I think that it is usually preferable to pull the air through the hood rather than push it. When you pull it through you create negative pressure which helps keep the odors of the grow room contained. When you push the air through the light, you create positive pressure and often push the smells out of the grow room through doors.

I also run my fan all the time.
 
One thing I am curious about while you're all on this subject.

Wouldn't the hot air being sucked through the fan cause the fan to degrade faster?
Like extra heat on motor wears it out???
 
I have had my vortex set up with it pulling for literally years with no problems. I read the opposite somewhere about the centrifuge type fans somewhere--that they are more efficient if pulling the air.
 
No matter how you set it up the fan is always sucking thru the filter.
So the real option is if you want to have negative or positive pressure in the hood.
If the filter is in the tent /room with the fan it will have effect on the tents pressure if the hood leaks some from positive pressure of blowing thru the hood.
What this will do is keep dust out of your hood.
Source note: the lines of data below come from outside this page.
theorem takeTerminal (d : Device) (n : Nat) (k : Count16) (w : List Byte) : Lawful d (d.takeTerminal n k w) := by
  unfold Device.takeTerminal
  split
  · split
    · split
      · dsimp only
        split
        · exact (deliver _ _ _ _).trans (takeSequence _ _ _ _)
        · exact deliver _ _ _ _
      · exact refl d
    all_goals exact refl d
  · exact refl d

theorem takeWord (d : Device) : Lawful d d.takeWord := by
  unfold Device.takeWord
  split
  · exact refl d
  · rename_i x es _
    have hpop : Lawful d { d with riser := { d.riser with fifo := es } } := ofRiser d _
    dsimp only
    split
    · split
      · exact hpop.trans (judgeAnnounce _ _)
      · exact hpop
    · exact hpop.trans (takeTerminal _ _ _ _)

theorem takeRow (d : Device) (k : UpKind) : Lawful d (d.takeRow k) := by
  unfold Device.takeRow
  split
  · exact refl d
  · split
    · exact takeWord _
    · exact refl d

/-! ## The frame start -/

theorem frameIdle (d was : Device) : Lawful d (d.frameIdle was) := foldl (fun d i => by
  split
  · exact modRec d i fun r => { r with idle := min (r.idle + 1) 65535 }
  · exact refl d) _ d

theorem frameCountdowns (d : Device) : Lawful d d.frameCountdowns := by
  have hlease : Lawful d { d with lease := { d.lease with
      leases := d.lease.leases.map Lease.frame
      claims := d.lease.claims.map fun c => { c with wait := c.wait - 1 } } } := by
    refine ofLease ?_ rfl rfl
    rw [List.map_map]
    refine List.map_congr_left fun l _ => ?_
    rw [Function.comp_apply, Lease.frame]
    split <;> rfl
  exact hlease.trans (of_same rfl rfl rfl rfl rfl)

theorem frameMode (d : Device) (b : Bool) : Lawful d (d.frameMode b).1 := by
  have hsample : (d.mode.sample d.settings b).1.ceiling = d.mode.ceiling ∧ (d.mode.sample d.settings b).1.level = d.mode.level := by
    unfold ModeCtl.sample
    split <;> exact ⟨rfl, rfl⟩
  have hclock : ∀ (m : ModeCtl) (x : Option Due), (m.clock x).1.ceiling = m.ceiling ∧ (m.clock x).1.level = m.level := by
    intro m x
    unfold ModeCtl.clock
    split <;> exact ⟨rfl, rfl⟩
  obtain ⟨hsc, hsl⟩ := hsample
  obtain ⟨hcc, hcl⟩ := hclock (d.mode.sample d.settings b).1 (d.mode.sample d.settings b).2
  have hmode : Lawful d { d with mode := ((d.mode.sample d.settings b).1.clock (d.mode.sample d.settings b).2).1 } :=
    of_same rfl (hcc.trans hsc) (hcl.trans hsl) rfl rfl
  unfold Device.frameMode
  dsimp only
  split
  · exact hmode
  · exact hmode.trans (raiseDev _ _)

theorem frameExamine (d was : Device) : Lawful d (d.frameExamine was) := by
  have hstale : Lawful d (if d.evictionStale then d.setEviction none else d) := by
    split
    · exact setEviction _ _
    · exact refl d
  unfold Device.frameExamine
  dsimp only
  split
  · exact hstale.trans (examineWake _)
  · exact hstale

theorem ofDue (d : Device) (xs : List Due) : Lawful d { d with due := xs } := of_same rfl rfl rfl rfl rfl

theorem finish (d : Device) : Lawful d d.finish := by
  unfold Device.finish
  split
  · exact (ofDue d _).trans (examineAgenda _)
  · exact refl d

theorem frameStart (d : Device) (b : Bool) : Lawful d (d.frameStart b) := by
  have hparts : Lawful d ((d.frameRiser.frameIdle d).frameCountdowns) :=
    ((of_same rfl rfl rfl rfl rfl : Lawful d d.frameRiser).trans (frameIdle _ d)).trans (frameCountdowns _)
  exact (((hparts.trans (frameMode _ b)).trans (ofDue _ _)).trans (frameExamine _ d)).trans (finish _)

/-! ## Downlink halves -/

theorem drive (d : Device) (n : Nat) (w : Option (List Byte)) : Lawful d (d.drive n w) := ofRiser d _

theorem beacon (d : Device) : Lawful d d.beacon := drive _ _ _

theorem beaconFirst (d : Device) : Lawful d d.beaconFirst := by
  unfold Device.beaconFirst
  split
  · exact beacon d
  · exact refl d

theorem attachWord (d : Device) : Lawful d d.attachWord := (drive d 2 (some d.attachChoice.bytes)).trans (ofRiser _ _)

theorem terminalDownlink (d : Device) (n : Nat) : Lawful d (d.terminalDownlink n) := by
  unfold Device.terminalDownlink
  split
  · split
    · split
      · exact drive _ _ _
      · split
        · exact (drive _ _ _).trans (declareLost _ _ _)
        · exact (modHolder _ _ _).trans (drive _ _ _)
    · exact drive _ _ _
  · exact drive _ _ _

theorem repeatLimitLost (d : Device) (n : Nat) : Lawful d (d.repeatLimitLost n) := by
  unfold Device.repeatLimitLost
  split
  · split
    · split
      · exact (drive _ _ _).trans (declareLost _ _ _)
      · exact refl d
    · exact refl d
  · exact refl d

/-! ## Due events -/

theorem handle (d : Device) (x : Due) : Lawful d (d.handle x) := by
  cases x with
  | outageStart => exact outageStart d
  | outageEnd => exact outageEnd d
  | outageMinute => exact outageMinute d
  | wakeTimer i => exact wakeTimerExpired d i
  | testTimer i => exact testTimerExpired d i
  | silenceLost n => exact silenceLost d n
  | idleRest i => exact idleRest d i
  | pulseEnd l => exact pulseEnded d l
  | attachWindow => exact attachExpired d
  | discoveryWindow => exact discoveryExpired d
  | leaseExpiry i => exact leaseExpired d i
  | claimWait i => exact claimWaitExpired d i
  | testWindow c => exact testExpired d c .running
  | testBegin c => exact testExpired d c .beginning
  | softstart l => exact softstartDone d l
  | trip l => exact tripDue d l
  | levelChange => exact changeLevel d
  | rations => exact judgeRations d
  | agendaExam => exact examineAgenda d

theorem handleFirst (d : Device) : Lawful d d.handleFirst := by
  unfold Device.handleFirst
  split
  · exact refl d
  · exact ((ofDue d _).trans (handle _ _)).trans (finish _)

theorem settleLoop : ∀ (k : Nat) (d : Device), Lawful d (Device.settleLoop k d)
  | 0, d => refl d
  | k + 1, d => by
    unfold Device.settleLoop
    split
    · exact refl d
    · exact (handleFirst d).trans (settleLoop k _)

theorem settle (d : Device) : Lawful d d.settle := settleLoop _ d

theorem hastenLoop (x : Due) : ∀ (k : Nat) (d : Device), Lawful d (Device.hastenLoop x k d)
  | 0, d => refl d
  | k + 1, d => by
    unfold Device.hastenLoop
    split
    · split
      · exact (handleFirst d).trans (hastenLoop x k _)
      · exact refl d
    · exact refl d

theorem takeDue (d : Device) (x : Due) : Lawful d (d.takeDue x) := by
  unfold Device.takeDue
  split
  · exact (((hastenLoop x _ d).trans (ofDue _ _)).trans (handle _ x)).trans (finish _)
  · exact refl d

theorem tick (d : Device) : Lawful d d.tick := by
  unfold Device.tick
  split
  · exact refl d
  split
  · exact handleFirst d
  split
  · exact takeWord d
  split
  · exact takeNotice d _
  · exact refl d

/-! ## TRIP_N -/

theorem tripPin (d : Device) (l : Nat) (pin : TripPin) : Lawful d (d.tripPin l pin) := by
  unfold Device.tripPin
  split
  · exact modLine d l _
  · split
    · exact refl d
    · exact (modLine d l fun x => { x with tripLow := true }).trans (tripped _ l)

theorem tripLevel (d : Device) (l : Nat) (pin : TripPin) : Lawful d (d.tripLevel l pin) := by
  unfold Device.tripLevel
  split
  · exact modLine d l _
  · split
    · exact refl d
    · exact modLine d l _

theorem tripCommand (d : Device) (l : Nat) (pin : TripPin) : Lawful d (d.tripCommand l pin) := by
  unfold Device.tripCommand
  split
  · refine Lawful.trans ?_ (tripPin _ l pin)
    split
    · exact takeDue _ _
    · exact settle d
  · exact tripLevel _ _ _

end Lawful
end Sys2Proof.Machine
end

section
/-! Resets, requests and transactions keep the law of the committed sum, and so does every step. -/

namespace Sys2Proof.Machine

open Device

/-- A handling keeps the law of the committed sum. -/
def KeepsLaw (d e : Device) : Prop := d.committedOk → e.committedOk

namespace KeepsLaw

variable {d e f : Device}

theorem refl (d : Device) : KeepsLaw d d := id

theorem trans (h : KeepsLaw d e) (g : KeepsLaw e f) : KeepsLaw d f := g ∘ h

theorem followedBy (h : KeepsLaw d e) (g : Lawful e f) : KeepsLaw d f := g.law ∘ h

theorem foldl {α : Type} {g : Device → α → Device} (h : ∀ d a, KeepsLaw d (g d a)) :
    ∀ (as : List α) (d : Device), KeepsLaw d (as.foldl g d)
  | [], d => refl d
  | a :: as, d => (h d a).trans (foldl h as (g d a))

/-- An update of neither the Lease Manager, nor the ceiling and level, nor the records. -/
theorem of_same (hl : e.lease = d.lease := by rfl) (hc : e.mode.ceiling = d.mode.ceiling := by rfl)
    (hv : e.mode.level = d.mode.level := by rfl) (hs : e.settings = d.settings := by rfl)
    (hr : e.roster.records = d.roster.records := by rfl) : KeepsLaw d e := (Lawful.of_same hl hc hv hs hr).law

/-! ## Resets -/

/-- A reset ends every lease (R29, R31). -/
theorem resetTo (d : Device) (k : ResetKind) : KeepsLaw d (d.resetTo k) := fun h => by
  obtain ⟨hb, -⟩ := committedOk_iff.1 h
  refine committedOk_iff.2 ⟨⟨rfl, rfl, ?_, List.nodup_nil, fun _ hl => by cases hl⟩, Nat.zero_le _⟩
  cases k
  · exact hb.ordered
  · rfl

theorem startUp (d : Device) (k : ResetKind) : KeepsLaw d (d.startUp k) := of_same

theorem ofSupply (d : Device) (u : Supply) : KeepsLaw d { d with supply := u } := of_same

theorem resetAndStart (d : Device) (k : ResetKind) : KeepsLaw d (d.resetAndStart k) := by
  unfold Device.resetAndStart
  split
  · exact (resetTo d k).trans (startUp _ k)
  · exact (resetTo d k).trans (ofSupply _ _)

theorem vinFalls (d : Device) : KeepsLaw d d.vinFalls := ofSupply d _

theorem vinReturns (d : Device) (b : Bool) : KeepsLaw d (d.vinReturns b) := by
  unfold Device.vinReturns
  split
  · exact refl d
  · exact (ofSupply d _).trans (resetAndStart _ _)

theorem keepFalls (d : Device) : KeepsLaw d d.keepFalls := by
  unfold Device.keepFalls
  dsimp only
  split
  · exact (ofSupply d _).trans (resetAndStart _ _)
  · exact ofSupply d _

theorem resetNFalls (d : Device) : KeepsLaw d d.resetNFalls := by
  unfold Device.resetNFalls
  dsimp only
  split
  · exact (ofSupply d _).trans (resetAndStart _ _)
  · exact ofSupply d _

theorem resetNLow (d : Device) (n : Nat) : KeepsLaw d (d.resetNLow n) := by
  have hcount : KeepsLaw d { d with freeCount := d.freeCount + 1 } := of_same
  unfold Device.resetNLow
  split
  · exact refl d
  split
  · dsimp only
    split
    · exact hcount.trans (resetNFalls _)
    · exact hcount
  · exact resetNFalls d

theorem resetNRises (d : Device) : KeepsLaw d d.resetNRises := by
  unfold Device.resetNRises
  dsimp only
  split
  · exact (ofSupply d _).trans (startUp _ _)
  · exact ofSupply d _

/-! ## Settings -/

/-- The ceiling follows its setting (R50): a fall sheds, a rise still covers the sum. -/
theorem followCeiling (h : Books none { d with mode := { d.mode with ceiling := d.settings.ceilingOf d.mode.level } })
    (hle : d.lease.committed ≤ d.mode.ceiling) : d.followCeiling.committedOk := by
  unfold Device.followCeiling
  dsimp only
  split
  · exact (Lawful.examineWake _).law h.shed
  rename_i hfall
  split
  · exact ((Lawful.serve _).trans (Lawful.examineWake _)).law (committedOk_iff.2 ⟨h, hle.trans (Nat.le_of_not_lt hfall)⟩)
  · rename_i hrise
    have hsame : d.mode.ceiling = d.settings.ceilingOf d.mode.level :=
      Nat.le_antisymm (Nat.le_of_not_lt hfall) (Nat.le_of_not_lt hrise)
    exact committedOk_iff.2 ⟨⟨h.sum, hsame, h.ordered, h.nodup, h.served⟩, hle⟩

theorem restartLevel_same (d : Device) (old : Settings) : (d.restartLevel old).lease = d.lease
    ∧ (d.restartLevel old).mode.ceiling = d.mode.ceiling ∧ (d.restartLevel old).mode.level = d.mode.level
    ∧ (d.restartLevel old).settings = d.settings ∧ (d.restartLevel old).roster.records = d.roster.records := by
  unfold Device.restartLevel
  dsimp only
  split <;> exact ⟨rfl, rfl, rfl, rfl, rfl⟩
So really it comes down to the quality of your hood because if its not sealed well you wont get the same amount of exhaust if you push air thru the hood.
 
In smaller spaces such as the 4x4 or 5x5 tents, it is a must to have the exhaust fan outside the tents just for the room to make adjustments to lights, oscillating fans, flex hose, filter, etc. :)
 
Hushpuppy said:
In smaller spaces such as the 4x4 or 5x5 tents, it is a must to have the exhaust fan outside the tents just for the room to make adjustments to lights, oscillating fans, flex hose, filter, etc. :)
I had a 4.5x4.5 tent with a magnum xxl hood and was able to do the filter >>>>hood>>>>fan>>>out set up without much issue. I had a can66 filter in there too. I suppose if you had extremely tall plants or multiple hood it could get more difficult tho.